<!-- __RELEARN__ -->

# Preamble

This text appears out of order. Not only because of how we've organised it, but because we are writing about a collective learning experiment called Relearn, almost two years after it took place. The documentation of Relearn 2017 is of interest on its own, but it is also ressurected as part of the *Network of One's Own: Three Takes on Taking Care* publication made at Varia.

As part of the collection of *Networks of One's Own* editions, we want to document a network of people shaped by multiple editions of Relearn, a week-long collective learning experiment that has been taking place since 2013 mainly during the summer; a recurring moment for us to meet new or known free software curious peers.

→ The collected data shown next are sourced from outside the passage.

/-- A real conversion: r the tile core's input, q the reserve core's. Each core that converts uses its own register of the slot; the word is
that of the core which delivers for the tile (R88, R262, R265). Forced decisions count on the core that converts (log 78). -/
def State.convert (s : State) (n slot d e time t64 : Nat) (r q : Int) (forced : Forced) (bad : Nat) : State :=
  let g := groupOfTile n
  let x := tget {} (s.tile n).core.slots slot
  let chop := decide ((s.tile n).fe.chop = 0)
  let own := s.coreWord n n d t64 x (chop && x.swapped) r
  let res := s.coreWord (reserveCore g) n d t64 (tget {} (s.group g).core.slots slot) (chop && x.swapped) q
  let spr := s.covered n
  let byTile := s.byTile n
  let out := if spr then res else own
  let w := rawWord out.code (out.flags + fSPR * b2n spr + fGAP * b2n x.lost)
  let entry := out.ovr && !x.outOvr
  let y : SlotState := { (if byTile then own.slot else x) with lastCode := out.code, lost := false, outOvr := out.ovr, swapped := chop && !x.swapped }
  let s := s.modTile n (fun t => { t with core := { t.core with
    slots := tset t.core.slots slot y, ovr := if entry then t.core.ovr.bump 16 else t.core.ovr,
    lastOvr := if entry then max time 1 else t.core.lastOvr, lastClean := if out.clean then max time 1 else t.core.lastClean } })
  let s := s.convertedFor n 1 forced
  let s := if spr || s.trackedBy n then s.modCore (reserveCore g) (fun c => { c with slots := tset c.slots slot res.slot }) else s
  let s := if s.trackedBy n then (s.trackSlot n slot (res.code - own.code)).spanOut n slot time res else s
  s.rawOut n slot d w e time bad

/-- The measured start of a force output, 98 ns after the entry: the code of the port, whose switches are still open, in the direct chop
phase, becomes the generator's value; a SAFE_TARGET that was asked for meanwhile stays the target (R122, R143). -/
def State.measured (s : State) (n : Nat) (r : Int) (forced : Nat) : State :=
  let f := (s.tile n).force
  let code := (s.codeOf n 0 s.node.clock (s.corrected n (f.range + 1) false (clampI (-139264) 139264 r))).1
  let w : Word := BitVec.ofNat 32 (toU 18 code * 16384)
  ((s.converted n 1 forced).modForce n (fun f => { f with
    pos := forcePos f.range w, v := 0, target := if f.hold && f.held = 2 then f.target else w, phase := .normal })).modeDone n

/-- CONVERSION on tile n: at its edge a conversion completes with the unclamped results of the tile core and of the reserve
(log 16), the forced decisions of each, and the consumers at which the word's parity fails (R89 to R106). -/
def execConversion (n : Nat) (r q : Int) (forced : Forced) (bad : Nat) (s : State) : Host.Outcome State Fault Refusal :=
  if s.nTiles ≤ n then .fault (.absentUnit "tile" n)
  else
    let t := s.tile n
    if s.node.inReset then .next s
    else if t.force.phase = .measuring && !s.silent n then
      .next (if t.force.enteredAt + 6250 ≤ s.node.clock then s.measured n r forced.tile else s)
    else match t.seq.next with
      | none => .next s
      | some e =>
        let early := match s.commitEdge n with
          | some c => decide (c ≤ e)
          | none => false
        let beforeSync := match s.sync.pending with
          | some p => decide (p.actEdge ≤ e)
          | none => false
        if !t.converting || s.edge < e || early || beforeSync then .next s
        else
          let slot := t.seq.slot
          let d := t.seq.active.getD slot 0
          let time := s.edgeTime e
          if s.silent n then .next (s.missConversion n slot d e time)
          else if s.holds n d then
            let w := rawWord (tget {} t.core.slots slot).lastCode (fSTL + fGAP * b2n (tget {} t.core.slots slot).lost)
            let l := tmod {} t.core.slots slot (fun x => { x with lost := false, outOvr := false })
            let s := s.convertedFor n 0 forced
            let s := s.modTile n (fun t => {
              t with core := { t.core with slots := l }
                     cal := { t.cal with staleCnt := if t.cal.stale then t.cal.staleCnt.add 26 1 else t.cal.staleCnt } })
            .next ((s.rawOut n slot d w e time bad).seqAdvance n e)
          else .next ((s.convert n slot d e time (s.edgeClock e) r q forced bad).seqAdvance n e)

/-- FLUSH_EXPIRY: the flush interval of queue q has passed for its open blocks (R44). -/
def execFlushExpiry (q : Nat) (s : State) : Host.Outcome State Fault Refusal :=
  let f := (s.queue q).flush * 100
  if f = 0 then .next s
  else
    let due := fun (x : Share) => x.qid = some q && x.openBlock.isSome && decide (x.openAt + f ≤ s.now)
    .next (s.host.streams.foldl (fun s e =>
      let s := if due e.2.sample then s.postBlock e.1 false else s
      if due e.2.capture then s.postBlock e.1 true else s) s)

/-! ### Commands (R113, R114, R176, R181 to R183) -/

/-- The record of CORE_STATUS (R113). DESIGN CHOICE (log 78): a slot whose recovery has been started and which has made no recovery sample
yet is not in recovery in REC_NOW; while the reserve covers the tile, REC_NOW shows the recovery of the reserve's slots, whose words the
tile delivers. -/
def State.coreRecord (s : State) (n : Nat) : Nat :=
  let c := (s.tile n).core
  let now := if s.covered n then s.core (reserveCore (groupOfTile n)) else c
  mkRec [⟨0, 0, 16, n⟩, ⟨2, 0, 16, c.ovr.n⟩, ⟨4, 0, 16, c.late.n⟩, ⟨6, 0, 1, b2n c.ovr.sat⟩, ⟨6, 1, 1, b2n c.late.sat⟩,
    ⟨6, 2, 1, b2n (s.covered n)⟩, ⟨8, 0, 32, maskOf 32 (fun i => (tget {} c.slots i).outOvr)⟩,
    ⟨12, 0, 32, maskOf 32 (fun i => 0 < (tget {} now.slots i).recov)⟩, ⟨16, 0, 64, c.lastOvr⟩, ⟨24, 0, 64, c.lastClean⟩,
    ⟨32, 0, 64, c.convCnt⟩]

def coreStatusSpec : CmdSpec :=
  { opcode := 0x0205
    names := tileNames
    read := true
    data := fun r _ => resultAt r 24 64
    refuse := fun r _ s => [beyondTile s (r.u 16 0 16), notOwner s r (r.u 16 0 16)]
    act := fun r s => reply s r 24 64 (s.coreRecord (r.u 16 0 16)) }

/-- CORE_STATUS (R113). -/
def execCoreStatus (r : Req) (s : State) : Host.Outcome State Fault Refusal := .next (coreStatusSpec.run r s)

/-- What CORE_CLEAR_COUNTS does to a tile by its selection bits (R623). -/
def Tile.clearCounts (r : Req) (t : Tile) : Tile :=
  let t := if r.b 18 0 then { t with core := { t.core with ovr := {}, lastOvr := 0 } } else t
  let t := if r.b 18 1 then { t with core := { t.core with late := {} } } else t
  let t := if r.b 18 2 then { t with force := { t.force with limitCnt := {} } } else t
  let t := if r.b 18 3 then { t with force := { t.force with foldCnt := {}, latchCnt := {} } } else t
  let t := if r.b 18 4 then { t with force := { t.force with rejCnt := {} } } else t
  let t := if r.b 18 5 then { t with seq := { t.seq with trigCnt := {}, trigMiss := {}, lateTrig := {} } } else t
  let t := if r.b 18 6 then { t with tc0 := { t.tc0 with hits := {} }, tc1 := { t.tc1 with hits := {} } } else t
  let fc := fun (c : Chain) => { c with fclamp := {}, govf := {}, lastGovf := 0 }
  let t := if r.b 18 7 then { t with c0 := fc t.c0, c1 := fc t.c1 } else t
  if r.b 19 1 then { t with cal := { t.cal with failCnt := {}, retryCnt := {}, mismatchCnt := {}, staleCnt := {} } } else t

The following text's choral voice comes from the reactivated core of people who initiated and organised Relearn back in 2017. We are Manetta Berends, Cristina Cochior, Silvio Lorusso and Colm O'Neill, but instrumental to organising Relearn 2017 were a lot more people, including Giulia de Giovanelli, Max Franklin, Roel Roscam Abbing, and the members of the Poortgebouw residency in Rotterdam. And let us not forget of the remaining 30 participants. This text, however, is written from our point of view and as a consequence does not reflect all of the opinions and outcomes of the session itself. We don't want to see this as a shortcoming. Instead, we deliberately decided to embrace the act of documenting an event in fragments, which might be the only way to reveal what Relearn 2017 as a whole was.

![The group of Relearn 2017.](relearn-2017.sources/photographs/day-1-selection/low_IMG_9780.jpg)

In the early months of 2017, the idea to bring Relearn to the city we live(d) in sparked up. Why organise it at all? Looking back, we never once stopped to ask this question. It seemed self-evident that there was a collective desire, if not a need, for previous encounters to continue happening. We became excited at the idea of organising an edition as a way to give something back to the Relearn community, but also to bring it to Rotterdam for the first time, to connect it to people around us, and to contribute to the shape Relearn could take.

This process of documentation is less about reporting and sharing files—although we've selected a representative collection of images and files—than it is about reflecting about what was sucessful and what wasn't, particularly in regard to the new format that Relearn has adopted in 2019.

We began this documentation with one of the first texts that was collectively written: the call for tracks. It became our first point of interest as it actually introduces a lot of Relearn notions. We began annotating this call and realised how the comments alone produced a different understanding of the text. This vernacular Relearn glossary has come to be populated with history, context and opinions, so it is our point of departure.

We spent some time reflecting on what it means to actively document Relearn 2017, thinking of ourselves as ruminants. Next, we detailed how we responded to the proposals that were sent following the call for tracks. In the publication itself, we're interlacing elements of the documents produced at Relearn such as contextual images. We've chosen to manipulate this documentation with a few tools that we've created, modified or extended (more about this in the colophon) to serve the purpose of re-entering a relearn way of thinking.

We end this text by pointing to the current experiments that are taking place in 2019 while Relearn is travelling on its curve between Rotterdam, Brussels, Paris and wherever else there's enthusiastic relearners.

Our aim with this publication is not to focus on tools and methods, as Relearn usually would, but instead to emphasise the experiments we tried in 2017 in relation to Relearn's overarching patterns and the contextual influences that arose from organising this week in Rotterdam.